I wonder who are the "accessibility" experts they hired to produce such a nonsense... do they ever heard about the "one markup fits all" paradigm? Why the hell maintaining two versions when a single, carefully designed site can be both accessible and good-looking?

Half Right, Half Bad


When you point your browser to ichat.com you reach an Apple page asking you whether you were looking for the company formerly known as ichat Software. If so, they propose a link to their (ugly) website... The problem is that they forgot to link to their actual very own iChat instant messaging client!

Flow in Web Design


Flow is a positive, highly enjoyable state of consciousness that occurs when our perceived skills match the perceived challenges we are undertaking. When our goals are clear, our skills are up to the challenge, and feedback is immediate, we become involved in the activity.

This article talks about flow in web design.

Homepage Real Estate Allocation


Jakob Nielsen : Corporate homepages are the most valuable real estate in the world. Space on a big company's homepage is worth about 1,300 times as much as land in the business districts of Tokyo.

How is this valuable real estate allocated? Very inefficiently. Most pixels go to waste.

The Psychology of Navigation


Information Architecture : Every link makes a promise.

Saila.com


There are lots of excellent web design and usability related material at saila.com! Check it out if you're looking for some CSS tricks as well. Really neat and clever stuff!

Microsoft Redesign Bash Unfair?


I think that Jeffrey Zeldman and Mark Pilgrim's bashing of the redesigned microsoft.com is a bit unfair. Why complaining at Microsoft when the homepages of other industry mammoths such as IBM, Netscape Communications or Sun Microsystem do not stick to standards and don't care about accessibility issues? Netscape's DevEdge is certainly the only site of the Netscape Network to be built with web standards and to use pure CSS layout. Just like Zeldman reminded that Microsoft was employing web standard guru, such as Tantek Celic, I'd like to suggest Eric Meyer to start evangelizing his colleagues at Netscape-TW-AOL. I suppose that this kind of usual Microsoft bashing can be blamed on the fact that a city on the top of the hill can't be hidden (a rasta proverb by the way) but the people at WaSP should definetly push big IT business to switch to standard compliant mark-up. The most difficult thing about that is probably to find skilled people in large web agencies as none of them seems to have heard about W3C...

XML Authoring For The Masses... Anyone?


For months now, I've been looking for a usable XML authoring application suitable for end users.

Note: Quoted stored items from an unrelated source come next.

@[simp] theorem takeFree_pending : ((takeFree s).2).pending = s.pending := rfl
@[simp] theorem takeFree_partE : ((takeFree s).2).partE = s.partE := rfl
@[simp] theorem takeFree_booted : ((takeFree s).2).booted = s.booted := rfl
@[simp] theorem takeFree_bus : ((takeFree s).2).bus = s.bus := rfl
@[simp] theorem takeFree_blks : ((takeFree s).2).blks = s.blks := rfl
@[simp] theorem takeFree_reports : ((takeFree s).2).reports = s.reports := rfl
@[simp] theorem takeFree_ram : ((takeFree s).2).ram = s.ram := rfl
@[simp] theorem takeFree_host : ((takeFree s).2).host = s.host := rfl
@[simp] theorem takeFree_rings : ((takeFree s).2).rings = s.rings := rfl
@[simp] theorem takeFree_evpend : ((takeFree s).2).evpend = s.evpend := rfl
@[simp] theorem takeFree_answers : ((takeFree s).2).answers = s.answers := rfl
@[simp] theorem takeFree_pwrGood : ((takeFree s).2).pwrGood = s.pwrGood := rfl
@[simp] theorem takeFree_resetLow : ((takeFree s).2).resetLow = s.resetLow := rfl
@[simp] theorem takeFree_leftService : ((takeFree s).2).leftService = s.leftService := rfl
@[simp] theorem takeFree_l2 : ((takeFree s).2).l2 = s.l2 := rfl
@[simp] theorem takeFree_xcache : ((takeFree s).2).xcache = s.xcache := rfl
@[simp] theorem takeFree_tiles : ((takeFree s).2).tiles = s.tiles := rfl
@[simp] theorem takeFree_keyDue : ((takeFree s).2).keyDue = s.keyDue := rfl
@[simp] theorem takeFree_resvs : ((takeFree s).2).resvs = s.resvs := rfl
@[simp] theorem takeFree_served : ((takeFree s).2).served = s.served := rfl
@[simp] theorem takeFree_ldrs : ((takeFree s).2).ldrs = s.ldrs := rfl
@[simp] theorem takeFree_bels : ((takeFree s).2).bels = s.bels := rfl
@[simp] theorem takeFree_txgs : ((takeFree s).2).txgs = s.txgs := rfl
@[simp] theorem takeFree_stackTab : ((takeFree s).2).stackTab = s.stackTab := rfl
@[simp] theorem takeFree_keys : ((takeFree s).2).keys = s.keys := rfl
@[simp] theorem takeFree_verified : ((takeFree s).2).verified = s.verified := rfl
@[simp] theorem takeFree_nonceUsed : ((takeFree s).2).nonceUsed = s.nonceUsed := rfl
@[simp] theorem takeFree_tokenSlot : ((takeFree s).2).tokenSlot = s.tokenSlot := rfl
@[simp] theorem takeFree_entropyBad : ((takeFree s).2).entropyBad = s.entropyBad := rfl
@[simp] theorem takeFree_evq : ((takeFree s).2).evq = s.evq := rfl
@[simp] theorem takeFree_reqs : ((takeFree s).2).reqs = s.reqs := rfl
@[simp] theorem takeFree_nextReq : ((takeFree s).2).nextReq = s.nextReq := rfl
@[simp] theorem takeFree_wave : ((takeFree s).2).wave = s.wave := rfl
@[simp] theorem takeFree_trigOut : ((takeFree s).2).trigOut = s.trigOut := rfl
@[simp] theorem takeFree_ports : ((takeFree s).2).ports = s.ports := rfl
@[simp] theorem takeFree_card : ((takeFree s).2).card = s.card := rfl
@[simp] theorem takeFree_cardDue : ((takeFree s).2).cardDue = s.cardDue := rfl
@[simp] theorem takeFree_flash : ((takeFree s).2).flash = s.flash := rfl
@[simp] theorem takeFree_startHeld : ((takeFree s).2).startHeld = s.startHeld := rfl
@[simp] theorem takeFree_draining : ((takeFree s).2).draining = s.draining := rfl
@[simp] theorem takeFree_places : ((takeFree s).2).places = s.places := rfl
@[simp] theorem takeFree_moves : ((takeFree s).2).moves = s.moves := rfl
@[simp] theorem takeFree_pwr : ((takeFree s).2).pwr = s.pwr := rfl
@[simp] theorem takeFree_guide : ((takeFree s).2).guide = s.guide := rfl
@[simp] theorem takeFree_cables : ((takeFree s).2).cables = s.cables := rfl
@[simp] theorem takeFree_records : ((takeFree s).2).records = s.records := rfl
@[simp] theorem takeFree_domMap : ((takeFree s).2).domMap = s.domMap := rfl
@[simp] theorem takeFree_route : ((takeFree s).2).route = s.route := rfl
@[simp] theorem takeFree_lastOrd : ((takeFree s).2).lastOrd = s.lastOrd := rfl
@[simp] theorem takeFree_dead : ((takeFree s).2).dead = s.dead := rfl
@[simp] theorem takeFree_runs : ((takeFree s).2).runs = s.runs := rfl
@[simp] theorem takeFree_strErr : ((takeFree s).2).strErr = s.strErr := rfl
@[simp] theorem takeFree_landing : ((takeFree s).2).landing = s.landing := rfl
@[simp] theorem takeFree_collGone : ((takeFree s).2).collGone = s.collGone := rfl
@[simp] theorem takeFree_anchors : ((takeFree s).2).anchors = s.anchors := rfl
@[simp] theorem takeFree_heldPkts : ((takeFree s).2).heldPkts = s.heldPkts := rfl
@[simp] theorem takeFree_hostQ : ((takeFree s).2).hostQ = s.hostQ := rfl
@[simp] theorem takeFree_resync : ((takeFree s).2).resync = s.resync := rfl
@[simp] theorem takeFree_mirLost : ((takeFree s).2).mirLost = s.mirLost := rfl
@[simp] theorem takeFree_queues : ((takeFree s).2).queues = s.queues := rfl
@[simp] theorem takeFree_engs : ((takeFree s).2).engs = s.engs := rfl
@[simp] theorem takeFree_cmds : ((takeFree s).2).cmds = s.cmds := rfl
@[simp] theorem takeFree_launches : ((takeFree s).2).launches = s.launches := rfl
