/-! Flits at port 0. -/

def df (seq : Nat) (fec crc tag : Bool) : DataFlit := ⟨seq, 0, false, 0, 0, 0, 0, fec, crc, tag⟩
theorem test_dataFlit : portLive (lk lkUp) 0 = true ∧ (blk (lk lkUp) (pgPort 0)).injArm = false ∧ after (.dataFlit 0 (df 0 true true true)) (lk lkUp) (fun t => (port t 0).rxSeq == 1) = true ∧
    after (.dataFlit 0 (df 0 false true true)) (lk lkUp) (fun t => (port t 0).discard && (port t 0).out.map (fun x => (x.1, x.2.ack)) == [(.nak, 4095)] && regF t (pgPort 0) 0x090 15 0 == 1) = true ∧
    after (.dataFlit 0 (df 0 true false true)) (lk lkUp) (fun t => (port t 0).discard && regF t (pgPort 0) 0x094 15 0 == 1) = true ∧
    lnk (.dataFlit 0 (df 0 true true false)) (setRegF (lk lkUp) (pgPort 0) 0x080 18 18 1) lkDown 6 = true ∧
    seqAhead (port base 0) 3 = true ∧ seqAhead (port base 0) 4095 = false ∧ after (.dataFlit 0 (df 3 true true true)) (lk lkUp) (fun t => (port t 0).discard) = true ∧
    after (.dataFlit 0 (df 4095 true true true)) (lk lkUp) (fun t => (port t 0).rxSeq == 0 && !(port t 0).discard) = true := by decide
def fl (n : Nat) : TxFlit := ⟨n, 1, none, none, 0, 0, ⟨0, 0, 0⟩⟩
theorem test_idleFlit : after (.idleFlit 0 true 1 2 9) (lks lkUp { retry := [fl 0, fl 1, fl 2] }) (fun t => (port t 0).retry == [fl 2] && (port t 0).credits == [0, 0, 9, 0]) = true ∧
    after (.idleFlitDue 0) (lks lkUp { freed := [0, 0, 300, 0] }) (fun t => (port t 0).out.map (fun x => (x.1, x.2.ack, x.2.cvc, x.2.credits)) == [(.idle, 4095, 2, 255)]) = true := by decide
theorem test_nak : after (.nak 0 0) (lks lkUp { retry := [fl 0, fl 1] }) (fun t => (port t 0).retry == [fl 1] && (port t 0).replays == 1 && linkState t 0 == lkUp) = true ∧
    (ackFlits { retry := [fl 0, fl 1], replays := 7 } 9).replays + 1 ≥ 8 ∧ (ackFlits { retry := [fl 0, fl 1], replays := 7 } 9).retry ≠ [] := by decide
/-- R390 at the eighth replay and at the seventh. -/
theorem test_eighth_replay : portLive (lk lkUp) 0 = true ∧ after (.nak 0 9) (lks lkUp { retry := [fl 0], replays := 7 }) (fun t => (blk t (pgPort 0)).errStat.getLsbD 11 && linkState t 0 == lkRetrain) = true ∧
    after (.nak 0 9) (lks lkUp { retry := [fl 0], replays := 6 }) (fun t => (port t 0).replays == 7 && linkState t 0 == lkUp) = true := by decide

/-! Packets from device 3 at port 0; AS1 is imported. -/

def imp : State := { setLink base 0 lkUp with blks := (setLink base 0 lkUp).blks ++ [(pgDev, { st := .idle, regs := [(0x200, 2)] })], domMap := [(0, 0, 3, 1)] }
def pk1 (kind addr : Nat) (data : List Nat) : Packet := { pkt0 with kind := kind, dst := 0, src := 3, addr := addr, data := data, mask := 2 ^ 128 - 1, operand := 5 }
theorem test_arrives : Arrives imp 0 pkWrite (pk1 pkWrite 0x1000 []) := ⟨by decide, by decide, by decide, by decide, by decide⟩
theorem test_admitted : Admitted imp (translate imp (agDie 0) 0 1 0x1000 .write false).2 0 (pk1 pkWrite 0x1000 []) .write 0x1001000 :=
  ⟨by decide, ⟨false, rfl⟩, by decide⟩
theorem test_landSt : landSt imp (pk1 pkWrite 0x1000 []) = .ok ∧ landSt { imp with landing := [⟨0, 3, 0, 0, [0]⟩] } { pk1 pkWrite 0x1000 [] with flags := 8 } = .dup ∧
    imports imp 1 = true ∧ imports base 1 = false := by decide
theorem test_signalPacket : after (.signalPacket 0 (pk1 pkSignal 0x1000 [])) imp (fun t => rdN t 0 0x1001000 8 == 5 && t.landing.map (·.landed) == [[0]]) = true := by decide +kernel
theorem test_atomicPacket : after (.atomicPacket 0 { pk1 pkAtomic 0x1000 [124, 7, 0] with operand := 1 }) imp (fun t => rdN t 0 0x100107C 4 == 7) = true := by decide +kernel
theorem test_notImported : after (.signalPacket 0 { pk1 pkSignal 0x1000 [] with space := 2 }) imp (fun t => (blk t pgDev).errStat.getLsbD 11 && t.ram == imp.ram) = true := by decide +kernel
theorem test_watchPacket : watchKnown imp (pk1 pkWatch 0x1000 []) = false ∧ after (.watchPacket 0 (pk1 pkWatch 0x1000 [])) imp (fun t => (bel t 0).nextId == 1) = true := by decide +kernel
theorem test_anchor : after (.anchorPacket 0 (pk1 pkAnchor 0 [])) imp (fun t => t.anchors.length == 1) = true ∧ spaceState imp 0 1 = 1 ∧
    anchorReady { imp with anchors := [pk1 pkAnchor 0 []] } (pk1 pkAnchor 0 []) = true ∧ after (.anchorRelease 3 0 0) { imp with anchors := [pk1 pkAnchor 0 []] } (fun t => t.anchors.isEmpty) = true := by decide
theorem test_notify : after (.notifyPacket 0 { pk1 pkNotify 0 [] with txg := 28 }) { imp with bels := [(0, { remote := [(7, { wa (.queue 0 1) with pa := 2 ^ 63 + 3 * 2 ^ 48 })] })] }
    (fun t => (bel t 0).remote.isEmpty) = true := by decide
/-- A request to device 3 that the packet answers. -/
def rq0 : Req := { id := 0, k := { pkt0 with dst := 3 }, owner := .cmd 0 1 }
def trq (r : Req) : State := { imp with reqs := [r], nextReq := 1, cmds := [{ cpu 3 1 with reqs := [0] }] }
def ack (kind st : Nat) : Packet := { pkt0 with kind := kind, dst := 0, src := 3, sub := st, data := [1] }
theorem test_answers : answered (trq { rq0 with sent := true }) (ack pkAck stDone) = some { rq0 with sent := true } ∧ after (.ackPacket 0 (ack pkAck stDone)) (trq { rq0 with sent := true }) (fun t => t.reqs.all (fun r => r.res == some rqDone)) = true ∧
    after (.ackPacket 0 (ack pkAck stRefused)) (trq { rq0 with sent := true }) (fun t => t.reqs.all (fun r => r.res == some rqErr)) = true ∧
    after (.ackPacket 0 (ack pkAck stBusy)) (trq { rq0 with sent := true }) (fun t => t.reqs.map (fun r => (r.busy, r.sent)) == [(true, false)]) = true ∧
    after (.dataPacket 0 (ack pkData stDone)) (trq { rq0 with sent := true }) (fun t => t.reqs.all (fun r => r.data == [1])) = true := by decide
theorem test_resend : after (.busyResend 0) (trq { rq0 with busy := true }) (fun t => t.reqs.all (fun r => !r.busy)) = true ∧ after (.packetResend 0) (trq { rq0 with handed := true }) (fun t => t.reqs.all (fun r => !r.handed)) = true ∧
    after (.resendDeadline 0) (trq { rq0 with handed := true }) (fun t => t.reqs.all (fun r => r.res == some rqLost)) = true ∧ after (.resendDeadline 0) (trq { rq0 with sent := true }) (fun t => t.reqs.all (·.late)) = true := by decide
theorem test_landingExpire : (Landing.noGap ⟨0, 3, 0, 0, [0]⟩) = true ∧ (Landing.noGap ⟨0, 3, 0, 0, [1]⟩) = false ∧ after (.landingExpire 3 0) { imp with landing := [⟨0, 3, 0, 0, [0]⟩] } (fun t => t.landing.isEmpty) = true ∧
    after (.landingExpire 3 0) { imp with landing := [⟨0, 3, 0, 0, [1]⟩] } (fun t => t.landing.length == 1) = true := by decide
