-- ==== Sys2Proof/Proofs/MemFabric.lean ====
section
/-!
SUPPORT. `MemFrom` along the functions of the links, the memory window, the domain, the host link and releases.
-/
namespace Sys2Proof.Laws
open Sys2Proof.Machine Sys2Proof.Safety

-- Elaborated side by side, so many small lemmas ask for more threads than the memory limit allows.
set_option Elab.async false

variable {w : Bool} {s0 s t : State} {α β : Type}

/-! Links. -/

theorem MemFrom.portErr {p bit addr} (h : MemFrom w s0 s) : MemFrom w s0 (portErr s p bit addr) := h.ifs (·.opt (·.errSet)) (·.errSet)

theorem MemFrom.setWidth {p w'} (h : MemFrom w s0 s) : MemFrom w s0 (setWidth s p w') := h.setRegF.setRegF.opt (·.portErr)

theorem MemFrom.handBack {k req} (h : MemFrom w s0 s) : MemFrom w s0 (handBack s k req) := by
  unfold Machine.handBack
  split
  · exact h.modReq
  · exact h.ifs (·.holdAnswer) (·.optElse (·.answer))

theorem MemFrom.handAll {p} (h : MemFrom w s0 s) : MemFrom w s0 (handAll s p) := by
  unfold Machine.handAll
  extract_lets x s1 s2
  have h1 : MemFrom w s0 s1 := h.setPort
  have h2 : MemFrom w s0 s2 := by
    unfold s2
    refine MemFrom.foldl ?_ fun s x h => ?_
    · exact h1
    · split
      · exact h.handBack
      · exact h
  clear_value x s1 s2
  exact h2.foldl fun _ _ h => h.handBack

theorem MemFrom.setQuar {p reason} (h : MemFrom w s0 s) : MemFrom w s0 (setQuar s p reason) := h.setRegF.setRegF

theorem MemFrom.linkDown {p reason} (h : MemFrom w s0 s) : MemFrom w s0 (linkDown s p reason) :=
  ((h.setLink.setRegF.setRegF.setRegF.modPort.opt (·.portErr)).opt (·.setQuar)).handAll

theorem MemFrom.toTrain {p} (h : MemFrom w s0 s) : MemFrom w s0 (toTrain s p) := h.setLink.bumpF

theorem MemFrom.lanesFail {p} (h : MemFrom w s0 s) : MemFrom w s0 (lanesFail s p) := h.linkDown

theorem MemFrom.execDetectTimeout {p} (h : MemFrom w s0 s) : MemOut w s0 (execDetectTimeout p s) := (h.opt (·.linkDown)).next

theorem MemFrom.execDetectRetry {p} (h : MemFrom w s0 s) : MemOut w s0 (execDetectRetry p s) := (h.opt (·.setLink)).next

theorem MemFrom.execPartnerDetect {p} (h : MemFrom w s0 s) : MemOut w s0 (execPartnerDetect p s) := (h.opt (·.toTrain)).next

theorem MemFrom.execLaneLockTimeout {p lane} (h : MemFrom w s0 s) : MemOut w s0 (execLaneLockTimeout p lane s) :=
  (h.opt (·.setRegF.opt (·.lanesFail))).next

theorem MemFrom.execTrainRetry {p} (h : MemFrom w s0 s) : MemOut w s0 (execTrainRetry p s) := (h.opt (·.setLink)).next

theorem MemFrom.entropyFail (h : MemFrom w s0 s) : MemFrom w s0 (entropyFail s) := h.upd.errSet.raise

theorem MemFrom.entropyWindow (h : MemFrom w s0 s) : MemFrom w s0 (entropyWindow s) := h.opt (·.injFire.entropyFail)

theorem MemFrom.sendKeyx {p} (h : MemFrom w s0 s) : MemFrom w s0 (sendKeyx s p) := h.entropyWindow.ifs (·.linkDown) (·.takeFree.modPort)

theorem MemFrom.sendRollcall {p} (h : MemFrom w s0 s) : MemFrom w s0 (sendRollcall s p) := h.emit

theorem MemFrom.toRollcall {p} (h : MemFrom w s0 s) : MemFrom w s0 (toRollcall s p) := h.ifs (·.setLink) (·.setLink.sendRollcall)

theorem MemFrom.execInitFlit {p enc credits bad} (h : MemFrom w s0 s) : MemOut w s0 (execInitFlit p enc credits bad s) :=
  (h.optElse (·.setRegF.ifs (·.lanesFail) (·.ifs (·.linkDown) (·.modPort.emit.setWidth.ifs (·.setLink.sendKeyx) (·.toRollcall))))).next

theorem MemFrom.takeHeader {p ackv ack cvc credits} (h : MemFrom w s0 s) : MemFrom w s0 (takeHeader s p ackv ack cvc credits) :=
  h.modPort.pump

theorem MemFrom.sendNak {p} (h : MemFrom w s0 s) : MemFrom w s0 (sendNak s p) := h.optElse (·.setPort.emit.bumpF)

theorem MemFrom.takeKeys {p pub nonce pub' nonce' rekey} (h : MemFrom w s0 s) : MemFrom w s0 (takeKeys s p pub nonce pub' nonce' rekey) :=
  h.modPort.setRegF

theorem MemFrom.execKeyxFlit {p f} (h : MemFrom w s0 s) : MemOut w s0 (execKeyxFlit p f s) := by
  unfold Machine.execKeyxFlit
  refine MemFrom.next ?_
  extract_lets st x s1 s2
  have h1 : MemFrom w s0 s1 := h.takeHeader.modPort
  have h2 : MemFrom w s0 s2 := h1.opt (·.sendKeyx)
  clear_value st x s1 s2
  split
  · exact h
  · split
    · exact h.opt (·.sendNak)
    · split
      · exact h.linkDown
      · split
        · exact h2
        · exact h2.takeKeys.opt (·.toRollcall)

theorem MemFrom.execKeyxTimeout {p} (h : MemFrom w s0 s) : MemOut w s0 (execKeyxTimeout p s) := (h.opt (·.linkDown)).next

theorem MemFrom.execRekey {p} (h : MemFrom w s0 s) : MemOut w s0 (execRekey p s) := (h.opt (·.sendKeyx)).next

theorem MemFrom.execLos {p} (h : MemFrom w s0 s) : MemOut w s0 (execLos p s) := (h.opt (·.linkDown)).next

theorem MemFrom.lateInject {pg bit} {due : List Nat} {ok : Bool} (h : MemFrom w s0 s) :
    MemFrom w s0 ((if ok then id else (Machine.injReal · pg bit)) (Machine.injFire s pg due)) := by
  cases ok
  · exact h.injFire.injReal
  · exact h.injFire

theorem MemFrom.flitInject {p f} (h : MemFrom w s0 s) : MemFrom w s0 (flitInject s p f).2 :=
  .ite_2 h.injFire.bumpF.pair (.ite_2 h.lateInject.pair (.ite_2 h.injFire.pair (.ite_2 h.lateInject.pair h.pair)))

theorem MemFrom.execDataFlit {p f0} (h : MemFrom w s0 s) : MemOut w s0 (execDataFlit p f0 s) :=
  (h.optElse (·.flitInject.ifs (·.bumpF.portErr.sendNak) (·.ifs (·.bumpF.sendNak) (·.takeHeader.ifs (·.opt (·.sendNak)) (·.ifs
    (·.bumpF.linkDown.portErr) (·.modPort)))))).next

theorem MemFrom.execIdleFlit {p ackv ack cvc credits} (h : MemFrom w s0 s) : MemOut w s0 (execIdleFlit p ackv ack cvc credits s) :=
  (h.opt (·.takeHeader)).next

theorem MemFrom.execIdleFlitDue {p} (h : MemFrom w s0 s) : MemOut w s0 (execIdleFlitDue p s) := (h.opt (·.emit)).next

theorem MemFrom.startRetrain {p} (h : MemFrom w s0 s) : MemFrom w s0 (startRetrain s p) := h.optElse (·.modPort.emit.setLink.bumpF)

theorem MemFrom.execNak {p ack} (h : MemFrom w s0 s) : MemOut w s0 (execNak p ack s) := by
  unfold Machine.execNak
  refine MemFrom.next ?_
  split
  · exact h
  · extract_lets s1 n s2
    have h1 : MemFrom w s0 s1 := h.modPort.bumpF
    have h2 : MemFrom w s0 s2 := h1.modPort
    clear_value s1 n s2
    split
    · exact h1.pump
    · exact h2.ifs (·.modPort.portErr.startRetrain) (·.pump)

theorem MemFrom.execLaneBad {p lane} (h : MemFrom w s0 s) : MemOut w s0 (execLaneBad p lane s) :=
  (h.optElse (·.setRegF.portErr.cardPut.startRetrain)).next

The dozen of software I tested, always burdened the user with terminology such as DTD, XSD and other kinds of concepts that non-geeks should never be worried about.

Lots of editors have nice features like XPath queries resolvers, built-in XSL transformation or FO rendering engines but what's the point when you need to be an XML guru just to create or update a document?

The lack of freely available editors has really slowed down the adoption of XML in the business I work into. So please, let me know if you ever found any good authoring software which supports DTD or schema-based validation and a user-friendly editing environment.

Cornetto Soft


Yesterday, I've been stunned by the brilliant design of the Cornetto Soft ice cream machine. It's a pure marvel of simple but really clever engineering. By the way,thank you Diane for the free ice cream and the free demonstration! ;)

Smart furniture to end DIY headaches


Scientists have created the ultimate foolproof flat-pack, a furniture kit with microchips that talks to you.

Natural Order Numerical Sorting and GUIs


I wish MS would use this algorithm to sort file lists in Explorer.